On Rome, I feel that your arguement is only partially true. It wasn't so much that they had it too easy. They overextened their army (sound farmiliar) and faced a major plague that dissimated the population. Imagine running this country if 25% of the workerforce died this year.

Eventually America will fall into decline. It's already happening and is irreversable. And it will not take centuries as it did in Rome. If we continue to spend all of our treasure on the military while ignoring our urban decay and aging infrastructure while at the same time mortgaging our national future to pay for our bills of today, the Depression will look like the good ol' days...

BTW- I haven't seen you stop by my blog in awhile...

3:20 PM  
Blogger shoprat said...

tim You went quite a while without posting so I kind of just fell out of the habit. I did check on you and you have a couple of good things.

8:37 PM  
Blogger Tim said...

Yes, I am affraid that my ceaseless skiing has kept me from my keyboard!

12:01 AM  
Anonymous Seth said...

Over the last few years, I've pretty much taken a rather sudden and unaccustomed degree of prosperity for granted, but of late have realized that a downward spike in our society in general could well render financial success moot. Computers down, etc, and as such have begun to prepare myself for the worst.

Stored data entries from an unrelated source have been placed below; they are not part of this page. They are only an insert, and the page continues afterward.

/-- Rising spans are disjoint and increase, pair by pair. -/
theorem spansRise_pairwise (l : List Interval) (h : spansRise l = true)
    (he : ∀ i ∈ l, (i.lo ≤ i.hi ∧ i.hi ≤ 127) ∨ (127 < i.lo ∧ i.hi = 127)) :
    l.Pairwise fun i j => i.hi < j.lo ∨ 127 < j.lo := by
  induction l with
  | nil => exact .nil
  | cons a rest ih =>
    cases rest with
    | nil => simp
    | cons b rest =>
      simp only [spansRise, Interval.below, Bool.and_eq_true, decide_eq_true_eq] at h
      have hp := ih h.2 fun i hi => he i (by simp [hi])
      refine List.pairwise_cons.2 ⟨fun j hj => ?_, hp⟩
      rcases List.mem_cons.1 hj with rfl | hj
      · exact .inl h.1
      · have h1 := (List.pairwise_cons.1 hp).1 j hj
        have h2 := he b (by simp)
        omega

theorem mem_lowerThan (c z : Carriage) : z ∈ lowerThan c ↔ sideOf z = sideOf c ∧ driveNumber z < driveNumber c := by
  cases c <;> cases z <;> decide

theorem mem_higherThan (c z : Carriage) : z ∈ higherThan c ↔ sideOf z = sideOf c ∧ driveNumber c < driveNumber z := by
  cases c <;> cases z <;> decide

theorem lowerThan_sorted (c : Carriage) : (lowerThan c).Pairwise fun x y => driveNumber y < driveNumber x := by
  cases c <;> decide

theorem higherThan_sorted (c : Carriage) : (higherThan c).Pairwise fun x y => driveNumber x < driveNumber y := by
  cases c <;> decide

theorem mem_carriagesOf (c : Carriage) (d : Side) : c ∈ carriagesOf d ↔ sideOf c = d := by
  cases c <;> cases d <;> decide

theorem carriagesOf_sorted (d : Side) : (carriagesOf d).Pairwise fun x y => driveNumber x < driveNumber y := by
  cases d <;> decide

theorem carriage_eq {x y : Carriage} (h : driveNumber x = driveNumber y) : x = y := by
  revert h; cases x <;> cases y <;> decide

/-- The first answer of a list, and where it stands. -/
theorem head_filterMap {f : Carriage → Option Interval} {R : Carriage → Carriage → Prop} {l : List Carriage}
    {z : Carriage} (hz : z ∈ l) (hf : (f z).isSome = true) (hl : l.Pairwise R) :
    ∃ n i, n ∈ l ∧ f n = some i ∧ (l.filterMap f).head? = some i ∧ (z = n ∨ R n z) := by
  induction l with
  | nil => cases hz
  | cons a rest ih =>
    obtain ⟨h1, h2⟩ := List.pairwise_cons.1 hl
    cases e : f a with
    | some i =>
      refine ⟨a, i, by simp, e, by simp [e], ?_⟩
      rcases List.mem_cons.1 hz with rfl | hz
      · exact .inl rfl
      · exact .inr (h1 z hz)
    | none =>
      rcases List.mem_cons.1 hz with rfl | hz
      · rw [e] at hf; cases hf
      · obtain ⟨n, i, h3, h4, h5, h6⟩ := ih hz h2
        exact ⟨n, i, by simp [h3], h4, by simpa [e] using h5, h6⟩

/-- Between two silent carriages one answers (R36). -/
theorem State.answering_between {s : State} {l : List Carriage} (h : s.twoSilent l = false)
    (hl : l.Pairwise fun x y => driveNumber x < driveNumber y) {x y : Carriage} (hx : x ∈ l) (hy : y ∈ l)
    (hxy : driveNumber x < driveNumber y) (ax : s.answerSpan x = none) (ay : s.answerSpan y = none) :
    ∃ z ∈ l, (s.answerSpan z).isSome = true ∧ driveNumber x < driveNumber z ∧ driveNumber z < driveNumber y := by
  induction l with
  | nil => cases hx
  | cons a rest ih =>
    obtain ⟨h1, h2⟩ := List.pairwise_cons.1 hl
    cases rest with
    | nil =>
      simp only [List.mem_singleton] at hx hy
      subst hx; subst hy; omega
    | cons b rest =>
      simp only [State.twoSilent, Bool.or_eq_false_iff] at h
      have h3 := (List.pairwise_cons.1 h2).1
      rcases List.mem_cons.1 hy with rfl | hy'
      · rcases List.mem_cons.1 hx with rfl | hx'
        · omega
        · have := h1 x hx'; omega
      · rcases List.mem_cons.1 hx with rfl | hx'
        · have hb : (s.answerSpan b).isSome = true := by
            cases e : s.answerSpan b with
            | some _ => rfl
            | none => rw [ax, e] at h; exact absurd h.1 (by decide)
          refine ⟨b, by simp, hb, h1 b (by simp), ?_⟩
          rcases List.mem_cons.1 hy' with rfl | hy2
          · rw [ay] at hb; cases hb
          · exact h3 y hy2
        · obtain ⟨z, hz, h4⟩ := ih h.2 h2 hx' hy'
          exact ⟨z, by simp [hz], h4⟩

/-- The lanes a carriage takes in a build: its span, or its gap (R36). -/
def State.buildShare (s : State) (c : Carriage) : Interval :=
  match s.answerSpan c with
  | some i => i
  | none => ⟨(s.gap c).1, (s.gap c).2 - 1⟩

/-- An answering carriage's span holds a lane, or lies past the last one (R23). -/
theorem State.answerSpan_edges {s : State} {c : Carriage} {i : Interval} (h : s.answerSpan c = some i) :
    (i.lo ≤ i.hi ∧ i.hi ≤ 127) ∨ (127 < i.lo ∧ i.hi = 127) := by
  unfold State.answerSpan at h
  split at h
  · cases e : s.run.answers.get c with
    | none => rw [e] at h; cases h
    | some p =>
      rw [e] at h
      simp only [Option.map_some, Option.some.injEq] at h
      subst h
      exact spanAt_edges _ _
  · cases h

theorem State.mem_enabled {s : State} {c : Carriage} {d : Side} :
    c ∈ s.enabled d ↔ sideOf c = d ∧ (s.cset c).enabled = true := by
  simp only [State.enabled, Setup.enabledOn, List.mem_filter, mem_carriagesOf]; rfl

theorem State.answerSpan_enabled {s : State} {c : Carriage} (h : (s.answerSpan c).isSome = true) :
    (s.cset c).enabled = true := by
  unfold State.answerSpan at h
  split at h
  · next e => exact e
  · cases h

/-- Answering carriages stand in index order after the order check (R36). -/
theorem State.answers_rise {s : State} {d : Side} (h : s.orderOk d = true) {x y : Carriage} {i j : Interval}
    (hx : sideOf x = d) (hy : sideOf y = d) (hxy : driveNumber x < driveNumber y) (hi : s.answerSpan x = some i)
    (hj : s.answerSpan y = some j) : i.hi < j.lo ∨ 127 < j.lo := by
  simp only [State.orderOk, Bool.and_eq_true] at h
  have h1 := spansRise_pairwise _ h.1.1 fun k hk => by
    obtain ⟨c, -, hc⟩ := List.mem_filterMap.1 hk
    exact State.answerSpan_edges hc
  rw [List.pairwise_filterMap] at h1
  have hs : (s.enabled d).Pairwise fun x y => driveNumber x < driveNumber y := (carriagesOf_sorted d).filter _
  let R : Carriage → Carriage → Prop := fun a b => driveNumber a < driveNumber b → ∀ i, s.answerSpan a = some i →
    ∀ j, s.answerSpan b = some j → i.hi < j.lo ∨ 127 < j.lo
  have hsym : Std.Symm fun a b => R a b ∧ R b a := ⟨fun _ _ hab => ⟨hab.2, hab.1⟩⟩
  have hirr : ∀ a, R a a := fun a ha => absurd ha (lt_irrefl _)
  have hS := List.Pairwise.forall_of_forall (R := fun a b => R a b ∧ R b a) (fun a _ => ⟨hirr a, hirr a⟩)
    ((hs.and h1).imp fun {a b} hab => ⟨fun _ => hab.2, fun hba => absurd hba (by omega)⟩)
  refine (hS (State.mem_enabled.2 ⟨hx, ?_⟩) (State.mem_enabled.2 ⟨hy, ?_⟩)).1 hxy i hi j hj
  · exact State.answerSpan_enabled (by rw [hi]; rfl)
  · exact State.answerSpan_enabled (by rw [hj]; rfl)

/-- The gap of a carriage ends below every carriage above it that answers (R36). -/
theorem State.gap_above {s : State} {c z : Carriage} (hd : sideOf z = sideOf c)
    (hl : driveNumber c < driveNumber z) (hz : (s.answerSpan z).isSome = true) :
    ∃ n i, sideOf n = sideOf c ∧ s.answerSpan n = some i ∧ (s.gap c).2 = i.lo ∧ (n = z ∨ driveNumber n < driveNumber z) ∧
      driveNumber c < driveNumber n := by
  obtain ⟨n, i, h1, h2, h3, h4⟩ := head_filterMap ((mem_higherThan c z).2 ⟨hd, hl⟩) hz (higherThan_sorted c)
  rw [mem_higherThan] at h1
  refine ⟨n, i, h1.1, h2, ?_, h4.imp_left Eq.symm, h1.2⟩
  simp only [State.gap, h3]

/-- The gap of a carriage begins above every carriage below it that answers (R36). -/
theorem State.gap_below {s : State} {c z : Carriage} (hd : sideOf z = sideOf c)
    (hl : driveNumber z < driveNumber c) (hz : (s.answerSpan z).isSome = true) :
    ∃ n i, sideOf n = sideOf c ∧ s.answerSpan n = some i ∧ (s.gap c).1 = i.hi + 1 ∧ (n = z ∨ driveNumber z < driveNumber n) ∧
      driveNumber n < driveNumber c := by
  obtain ⟨n, i, h1, h2, h3, h4⟩ := head_filterMap ((mem_lowerThan c z).2 ⟨hd, hl⟩) hz (lowerThan_sorted c)
  rw [mem_lowerThan] at h1
  refine ⟨n, i, h1.1, h2, ?_, h4.imp_left Eq.symm, h1.2⟩
  simp only [State.gap, h3]

/-- The shares of a build stand in index order (R24, R36). -/
theorem State.shares_rise {s : State} {d : Side} (h : s.orderOk d = true) {x y : Carriage} (hx : x ∈ s.enabled d)
    (hy : y ∈ s.enabled d) (hxy : driveNumber x < driveNumber y) {a b : Nat}
    (ha : (s.buildShare x).lo ≤ a ∧ a ≤ (s.buildShare x).hi)
    (hb : (s.buildShare y).lo ≤ b ∧ b ≤ (s.buildShare y).hi) (hb' : b ≤ 127) : a < b := by
  obtain ⟨sx, ex⟩ := State.mem_enabled.1 hx
  obtain ⟨sy, ey⟩ := State.mem_enabled.1 hy
  have hh := h
  simp only [State.orderOk, Bool.and_eq_true, Bool.not_eq_true', List.all_eq_true] at hh
  have gx := hh.2 x hx
  have gy := hh.2 y hy
  cases e1 : s.answerSpan x with
  | some i =>
    simp only [State.buildShare, e1] at ha
    cases e2 : s.answerSpan y with
    | some j =>
      simp only [State.buildShare, e2] at hb
      have := State.answers_rise h sx sy hxy e1 e2
      omega
    | none =>
      simp only [State.buildShare, e2] at hb
      obtain ⟨n, k, h1, h2, h3, h4, h5⟩ := State.gap_below (s := s) (c := y) (z := x) (by rw [sx, sy]) hxy (by rw [e1]; rfl)
      have hk := State.answerSpan_edges h2
      rcases h4 with rfl | h4
      · rw [e1] at h2; cases h2; omega
      · have := State.answers_rise h sx (h1.trans sy) h4 e1 h2
        omega
  | none =>
    simp only [e1, Option.isSome_none, Bool.false_or, State.gapFits, Bool.and_eq_true, decide_eq_true_eq] at gx
    simp only [State.buildShare, e1] at ha
    cases e2 : s.answerSpan y with
    | some j =>
      simp only [State.buildShare, e2] at hb
      obtain ⟨n, k, h1, h2, h3, h4, h5⟩ := State.gap_above (s := s) (c := x) (z := y) (by rw [sx, sy]) hxy (by rw [e2]; rfl)
      have hk := State.answerSpan_edges h2
      rcases h4 with rfl | h4
      · rw [e2] at h2; cases h2; omega
      · have := State.answers_rise h (h1.trans sx) sy h4 h2 e2
        omega
    | none =>
      simp only [State.buildShare, e2] at hb
      obtain ⟨z, hz, az, h6, h7⟩ := State.answering_between hh.1.2 ((carriagesOf_sorted d).filter _) hx hy hxy e1 e2
      have sz := (State.mem_enabled.1 hz).1
      obtain ⟨n, k, h1, h2, h3, h4, h5⟩ := State.gap_above (s := s) (c := x) (z := z) (by rw [sx, sz]) h6 az
      obtain ⟨n', k', h1', h2', h3', h4', h5'⟩ := State.gap_below (s := s) (c := y) (z := z) (by rw [sy, sz]) h7 az
      have hk := State.answerSpan_edges h2
      have hk' := State.answerSpan_edges h2'
      have hn : driveNumber n ≤ driveNumber z := by rcases h4 with rfl | h4 <;> omega
      have hn' : driveNumber z ≤ driveNumber n' := by rcases h4' with rfl | h4' <;> omega
      rcases Nat.lt_or_eq_of_le (hn.trans hn') with hlt | heq
      · have := State.answers_rise h (h1.trans sx) (h1'.trans sy) hlt h2 h2'
        omega
      · cases carriage_eq heq
        rw [h2] at h2'; cases h2'
        omega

We have to. One day we might abruptly find ourselves cut off from our financial assets due to a computer attack or other glitch (all of most of our assets are merely figures in databanks these days, and can be wiped out at the touch of an "enter" button by some high-tech miscreant or other, or by the electromagnetic pulse of a nuclear detonation).

So we really need to pay attention to our physical capabilities and our tangible assets.

5:53 AM  
Blogger benning said...

I wondered where you were going with this, and you headed right for a winning place. Good post. I'd have a struggle surviving in the wilds, but I do remember most of my Boy Scout training. So I think I could make it. But I'd hate to have to try it for real.

One of the odd things I notice when watching Survivor - yeah, I do watch and it's funny! - is that when no one has the tools to make fire, they never seem to notice the contestant wearing glasses. Does nobody remember how to start a fire on a sunny day with a pair of glasses? How helpless have we become?

Sheesh!

7:40 AM  
Anonymous Al Czervic said...

You can start a fire with convex magnifying glass, but plain sunglasses?

Lotsa luck.

For better effect, remove the bullet from a cartridge, wad the cartridge with a tissue, and fire into tinder.

You are carrying a firearm in the woods, right?